VisionImage understanding+1

Image Description Extraction using Mistral's Pixtral API

In this notebook, we'll use the Mistral API to extract structured image descriptions in JSON format using the Pixtral-12b-2409 model. We'll send an image URL and prompt the model to return key elements with descriptions.

Prerequisites

Make sure you have an API key for the Mistral AI platform. We'll also show you how to load it from environment variables.

# Install the Mistral Python SDK
!pip install mistralai

Setup

We'll load the Mistral API key from environment variables and initialize the client. Make sure your API key is saved in your environment variables as MISTRAL_API_KEY.

%env MISTRAL_API_KEY=
import os
from mistralai import Mistral

# Load Mistral API key from environment variables
api_key = os.environ["MISTRAL_API_KEY"]

# Model specification
model = "pixtral-12b-2409"

# Initialize the Mistral client
client = Mistral(api_key=api_key)

Sending Image URL for Description

We'll prompt the model to describe the image by providing an image URL. The response will be returned in a structured JSON format with the key elements described.
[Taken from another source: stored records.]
-- ==== Sys2Proof/Laws/Step.lean ====
section
/-! SUPPORT. Everything a step of the machine can do, said once: the inversion of a command that answers a state, and of a step
that does; and the command that CUR holds, from one step to the next. Statements over all steps cite these and do not unfold the
moves. -/

namespace Sys2Proof.Machine

/-- A command is `runCommand` of its expansion. -/
theorem exec_eq_runCommand (i : Instr) (s : State) : exec i s = runCommand i (bodyOf i) s := by
  cases i <;> rfl

/-- A sequencer step that answers a state answers `seqAdvance`. -/
theorem seqStep_next {s t : State} (h : seqStep s = .next t) : t = seqAdvance s := by
  unfold seqStep at h
  split at h <;> (try split at h) <;> (try split at h) <;> simp_all

/-- What holds of a state and of its successor under every sequencer step holds after a run. -/
theorem runSeq_induct {P : State → Prop} (h : ∀ s, P s → P (seqAdvance s)) (n : Nat) {s : State} (hs : P s) :
    P (runSeq n s) := by
  induction n generalizing s with
  | zero => exact hs
  | succ n ih =>
    unfold runSeq
    split
    · exact hs
    · exact ih (h s hs)

/-- A command that answers a state was turned away with a code, or ran from the accepted state. -/
theorem runCommand_next {i : Instr} {body : State → List MicroOp} {s t : State} (h : runCommand i body s = .next t) :
    s.rstN = true ∧
      ((s.busy = true ∧ t = reject .busyCollision s) ∨
        (s.busy = false ∧ ∃ c, operandCheck i = some c ∧ t = reject c s) ∨
        (s.busy = false ∧ operandCheck i = none ∧ seqStep (accept i body s) = .next (seqAdvance (accept i body s)) ∧
          t = runSeq (runFuel + 1) (accept i body s))) := by
  unfold runCommand at h
  split at h
  · simp at h
  rename_i hr
  refine ⟨by simpa using hr, ?_⟩
  split at h
  · exact .inl ⟨‹_›, by simpa using h.symm⟩
  rename_i hb
  have hb : s.busy = false := by simpa using hb
  split at h
  · exact .inr (.inl ⟨hb, _, ‹_›, by simpa using h.symm⟩)
  split at h
  · rename_i u hu
    have := seqStep_next hu
    subst this
    refine .inr (.inr ⟨hb, ‹_›, hu, ?_⟩)
    have : t = runSeq runFuel (seqAdvance (accept i body s)) := by simpa using h.symm
    rw [this]
    simp [runSeq]
  · simp at h
  · simp at h

/-- A decoded command has passed the operand checks. -/
theorem operandCheck_of_decode {w : Word} {i : Instr} (h : decode w = .cmd i) : operandCheck i = none := by
  unfold decode at h
  split at h
  · simp at h
  split at h
  · simp at h
  split at h
  · simp at h
  split at h <;> simp_all

/-- No rejection has the code NONE (R271). -/
theorem decode_reject_ne_none {w : Word} {c : Code} (h : decode w = .reject c) : c ≠ .none := by
  have hop : ∀ i c, operandCheck i = some c → c ≠ .none := by
    intro i c hc
    cases i <;> simp only [operandCheck] at hc <;> (try split at hc) <;> simp_all <;> (rw [← hc]; simp)
  unfold decode at h
  split at h
  · simp_all
    rw [← h]
    simp
  split at h
  · simp_all
    rw [← h]
    simp
  split at h
  · simp_all
    rw [← h]
    simp
  split at h
  · rename_i hc
    obtain rfl : _ = c := by simpa using h
    exact hop _ _ hc
  · simp at h

/-- A clocked outcome that is a state is the clock edge of one. -/
theorem clocked_next {o : Host.Outcome State Fault Refusal} {t : State} (h : clocked o = .next t) :
    ∃ u, o = .next u ∧ t = clockEdge u := by
  cases o <;> simp_all [clocked]

/-- A host read that answers a state is legal, and only its draws and the port's outputs differ. -/
theorem memRead_next {off : BitVec 8} {s t : State} (h : memRead off s = .next t) :
    off.extractLsb' 0 2 = 0 ∧
      t = answer (readValue off.toNat s) (if inBuffers off.toNat then drawBytes s else s) := by
  unfold memRead at h
  split at h
  · simp at h
  · rename_i hn
    exact ⟨by simpa using hn, by simpa using h.symm⟩

/-- A host write that answers a state is legal. -/
theorem memWrite_next {off : BitVec 8} {w : Word} {strb : BitVec 4} {s t : State} (h : memWrite off w strb s = .next t) :
    off.extractLsb' 0 2 = 0 ∧ strb = 0xF ∧ t = { writeEffect off.toNat w s with hErr := false } := by
  unfold memWrite at h
  split at h
  · simp at h
  · rename_i hn
    simp only [not_or, not_not] at hn
    exact ⟨hn.1, hn.2, by simpa using h.symm⟩

/-- A step that answers a state, taken apart by the move it makes. -/
theorem step_cases {s t : State} (h : step s = .next t) :
    -- held in reset: nothing, or its release
    (s.rstN = false ∧ ∃ rest, t = { s with agenda := rest } ∨ t = { s with agenda := rest, rstN := true }) ∨
    (s.rstN = true ∧
      -- the sequencer steps: by itself, as the agenda's move, or between two polls
      ((∃ rest, t = seqAdvance { s with agenda := rest } ∧ seqStep { s with agenda := rest } = .next t) ∨
        (s.busy = true ∧ t = seqAdvance (answer (statusWord s) s) ∧ seqStep (answer (statusWord s) s) = .next t) ∨
        -- the last poll, a bare clock edge, and RST_N driven to where it is
        (∃ rest, t = clockEdge { answer (statusWord s) s with agenda := rest }) ∨
        (∃ rest, t = clockEdge { s with agenda := rest }) ∨
        (∃ rest, t = { s with agenda := rest }) ∨
        -- reset
        (∃ seen rest, s.agenda = .resetLow seen :: rest ∧ t = enterReset seen { s with agenda := rest }) ∨
        -- a host read and a host write
        (∃ off rest u, s.agenda = .read off :: rest ∧ memRead off { s with agenda := rest } = .next u ∧ t = clockEdge u) ∨
        (∃ off w rest, s.agenda = .write off w 0xF :: rest ∧ off.extractLsb' 0 2 = 0 ∧
          t = clockEdge { writeEffect off.toNat w { s with agenda := rest } with hErr := false }) ∨
        -- a command line: turned away, or run
        (∃ w rest c, s.agenda = .command w :: rest ∧ c ≠ Code.none ∧
          t = clockEdge (reject c { s with agenda := .waitIdle :: rest })) ∨
        (∃ w rest i, s.agenda = .command w :: rest ∧ decode w = .cmd i ∧ s.busy = false ∧
          t = clockEdge (runSeq (runFuel + 1) (accept i (bodyOf i) { s with agenda := .waitIdle :: rest }))))) := by
  unfold step machineMove at h
  split at h
  · rename_i ha
    split at h
    · refine .inr ⟨‹_›, .inl ⟨[], ?_⟩⟩
      rw [show ({ s with agenda := [] } : State) = s by rw [← ha]]
      exact ⟨seqStep_next h, h⟩
    · rename_i hr
      refine .inl ⟨by simpa using hr, [], .inl ?_⟩
      rw [← ha]
      simpa using h.symm
  · rename_i m rest ha
    split at h
    · rename_i hr
      refine .inr ⟨hr, ?_⟩
      cases m with
      | read off =>
        obtain ⟨u, hu, rfl⟩ := clocked_next h
        exact .inr (.inr (.inr (.inr (.inr (.inr (.inl ⟨off, rest, u, ha, hu, rfl⟩))))))
      | write off w strb =>
        obtain ⟨u, hu, rfl⟩ := clocked_next h
        obtain ⟨ho, rfl, rfl⟩ := memWrite_next hu
        exact .inr (.inr (.inr (.inr (.inr (.inr (.inr (.inl ⟨off, w, rest, ha, ho, rfl⟩)))))))
      | command w =>
        obtain ⟨u, hu, rfl⟩ := clocked_next h
        refine .inr (.inr (.inr (.inr (.inr (.inr (.inr (.inr ?_)))))))
        unfold issueCommand at hu
        split at hu
        · simp at hu
        split at hu
        · exact .inl ⟨w, rest, .busyCollision, ha, by simp, by rw [← Host.Outcome.next.inj hu]⟩
        rename_i hb
        split at hu
        · rename_i c hd
          exact .inl ⟨w, rest, c, ha, decode_reject_ne_none hd, by rw [← Host.Outcome.next.inj hu]⟩
        · rename_i i hd
          rw [exec_eq_runCommand] at hu
          obtain ⟨-, hc⟩ := runCommand_next hu
          have hop := operandCheck_of_decode hd
          rcases hc with ⟨hb', -⟩ | ⟨-, c, hc, -⟩ | ⟨hb', -, -, hc⟩
          · exact absurd hb' hb
          · simp [hop] at hc
          · exact .inr ⟨w, rest, i, ha, hd, hb', by rw [hc]⟩
      | waitIdle =>
        simp only [moveRunning, pollIdle] at h
        split at h
        · exact .inr (.inl ⟨‹_›, seqStep_next h, h⟩)
        · exact .inr (.inr (.inl ⟨rest, by simpa using h.symm⟩))
      | sequencer => exact .inl ⟨rest, seqStep_next h, h⟩
      | clock => exact .inr (.inr (.inr (.inl ⟨rest, by simpa [moveRunning] using h.symm⟩)))
      | resetLow seen => exact .inr (.inr (.inr (.inr (.inr (.inl ⟨seen, rest, ha, by simpa [moveRunning] using h.symm⟩)))))
      | resetHigh => exact .inr (.inr (.inr (.inr (.inl ⟨rest, by simpa [moveRunning] using h.symm⟩))))
    · rename_i hr
      refine .inl ⟨by simpa using hr, rest, ?_⟩
      cases m <;> simp_all [moveInReset]

/-! ## The command in CUR (R52) -/

/-- An expansion depends on CUR and the parameters only (R51, R57). -/
theorem bodyOf_congr (i : Instr) {s t : State} (hc : t.cur = s.cur) (hp : t.params = s.params) : bodyOf i t = bodyOf i s := by
  cases i <;>
    simp [bodyOf, bodyStrobe, bodyReadReg, bodyReadStatus, bodyWriteReg, bodyWriteBurst, bodyConfigure, bodyRx, bodyTx,
      bodyReadPkt, bodyReadRssi, bodyDecodeRssi, curStrobe, curIndex, curData, curCount, hc, hp]

theorem noChecks_append (xs ys : List MicroOp) : noChecks (xs ++ ys) = (noChecks xs && noChecks ys) := by simp [noChecks]

theorem noChecks_cons (m : MicroOp) (xs : List MicroOp) : noChecks (m :: xs) = (!isCheck m && noChecks xs) := rfl

theorem noChecks_nil : noChecks [] = true := rfl

theorem noChecks_flatten {l : List (List MicroOp)} (h : ∀ x ∈ l, noChecks x = true) : noChecks l.flatten = true := by
  induction l with
  | nil => rfl
  | cons x l ih =>
    rw [List.flatten_cons, noChecks_append, h x (by simp), ih (fun y hy => h y (by simp [hy]))]
    rfl

theorem noChecks_tail {l : List MicroOp} (h : noChecks l = true) : noChecks l.tail = true := by
  cases l with
  | nil => rfl
  | cons m l =>
    rw [noChecks_cons, Bool.and_eq_true] at h
    exact h.2

/-- A transaction around steps that are no checks holds no check. -/
theorem noChecks_spiTxn (p : Params) {xs : List MicroOp} (h : noChecks xs = true) : noChecks (spiTxn p xs) = true := by
  unfold spiTxn
  split <;> simp only [noChecks_append, noChecks_cons, noChecks_nil, h] <;> rfl

/-- A transaction of given bytes holds no check. -/
theorem noChecks_spiBytes (p : Params) (bs : List Byte) : noChecks (spiBytes p bs) = true :=
  noChecks_spiTxn p (by simp [noChecks, isCheck])

/-- A burst from TXBUF holds no check. -/
theorem noChecks_writeBurstTxbuf (p : Params) (a : Index) (n : Nat) : noChecks (writeBurstTxbuf p a n) = true :=
  noChecks_spiTxn p (by simp [noChecks, isCheck])

/-- Only the first step of an expansion may be a check (R278, R312). -/
theorem noChecks_bodyOf_tail (i : Instr) (s : State) : noChecks (bodyOf i s).tail = true := by
  have profile : ∀ (p : Params) (l : List ProfileEntry),
      noChecks (l.map (fun e => spiBytes p [e.addr, e.value])).flatten = true := fun p l =>
    noChecks_flatten (by
      simp only [List.mem_map]
      rintro x ⟨e, -, rfl⟩
      exact noChecks_spiBytes _ _)
  cases i <;>
    simp only [bodyOf, bodyStrobe, bodyReadReg, bodyReadStatus, bodyWriteReg, bodyWriteBurst, bodyConfigure, bodyRx, bodyTx,
      bodyReadPkt, bodyReadRssi, bodyDecodeRssi, strobeTxn, readRegisterTxn, readStatusTxn, writeRegisterTxn, writeBurstTxn,
      fifoRead, List.cons_append, List.append_assoc, List.tail_cons] <;>
    first
    | (simp only [noChecks_append, noChecks_cons, noChecks_nil, noChecks_spiBytes, noChecks_writeBurstTxbuf, profile, isCheck]
       done)
    | (apply noChecks_tail
       simp only [noChecks_append, noChecks_cons, noChecks_nil, noChecks_spiBytes, isCheck]
       rfl)
    | (simp only [noChecks_append, noChecks_cons, noChecks_nil, noChecks_spiBytes, noChecks_writeBurstTxbuf, profile, isCheck]
       rfl)

/-- READ_PKT's steps after a malformed length hold no check. -/
theorem noChecks_packetFlush (p : Params) : noChecks (packetFlush p) = true := by
  simp only [packetFlush, strobeTxn, noChecks_append, noChecks_spiBytes]
  rfl

/-- READ_PKT's steps after a well-formed length hold no check. -/
theorem noChecks_packetTail (p : Params) (len k : Nat) : noChecks (packetTail p len k) = true := by
  have read : noChecks (fifoRead p) = true := noChecks_spiBytes _ _
  have copies : ∀ n, noChecks (List.replicate n (fifoRead p ++ [.rxStore])).flatten = true := fun n =>
    noChecks_flatten (fun x hx => by rw [List.eq_of_mem_replicate hx, noChecks_append, read]; rfl)
  have drops : ∀ n, noChecks (List.replicate n (fifoRead p)).flatten = true := fun n =>
    noChecks_flatten (fun x hx => by rw [List.eq_of_mem_replicate hx]; exact read)
  simp only [packetTail, noChecks_append, copies, drops, read]
  rfl

/-- A step that keeps CUR and the parameters keeps what is known of the command that runs. -/
theorem curInv_congr {s t : State} {op : Operation} {pos : List MicroOp} (h : s.CurInv op pos) (hc : t.cur = s.cur)
    (hp : t.params = s.params) : t.CurInv op pos := by
  obtain ⟨i, hw, ho, hf, hpos⟩ := h
  exact ⟨i, hw, ho, hc.trans hf, hpos.imp_left (fun e => e.trans (bodyOf_congr i hc hp).symm)⟩

/-- The steps after the one made hold no check. -/
theorem curInv_rest {s t : State} {op : Operation} {m : MicroOp} {rest : List MicroOp} (h : s.CurInv op (m :: rest))
    (hc : t.cur = s.cur) : t.CurInv op rest := by
  obtain ⟨i, hw, ho, hf, hpos⟩ := h
  refine ⟨i, hw, ho, hc.trans hf, .inr ?_⟩
  rcases hpos with e | e
  · have := noChecks_bodyOf_tail i s
    rwa [← e] at this
  · exact noChecks_tail e

end Sys2Proof.Machine
end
# Define the messages for the chat API
messages = [
    {
        "role": "system",
        "content": "Return the answer in a JSON object with the next structure: "
                   "{\"elements\": [{\"element\": \"some name of element1\", "
                   "\"description\": \"some description of element 1\"}, "
                   "{\"element\": \"some name of element2\", \"description\": "
                   "\"some description of element 2\"}]}"
    },
    {
        "role": "user",
        "content": "Describe the image"
    },
    {
        "role": "user",
        "content": [
            {
                "type": "image_url",
                "image_url": "https://tripfixers.com/wp-content/uploads/2019/11/eiffel-tower-with-snow.jpeg"
            }
        ]
    }
]

# Call the Mistral API to complete the chat
chat_response = client.chat.complete(
    model=model,
    messages=messages,
    response_format={
        "type": "json_object",
    }
)

# Get the content of the response
content = chat_response.choices[0].message.content

# Output the raw JSON response
print(content)

Parsing the JSON Response

We'll now parse the JSON response from the API and print the elements and their corresponding descriptions.

import json

# Parse the JSON content
json_object = json.loads(content)
elements = json_object["elements"]

# Print each element and its description
for element in elements:
    print("Element:", element["element"])
    print("Description:", element["description"])
    print()

Conclusion

In this notebook, we used the Mistral Pixtral model to describe an image by sending an image URL and receiving a structured JSON response. The descriptions provided by the model offer insights into the key elements of the image.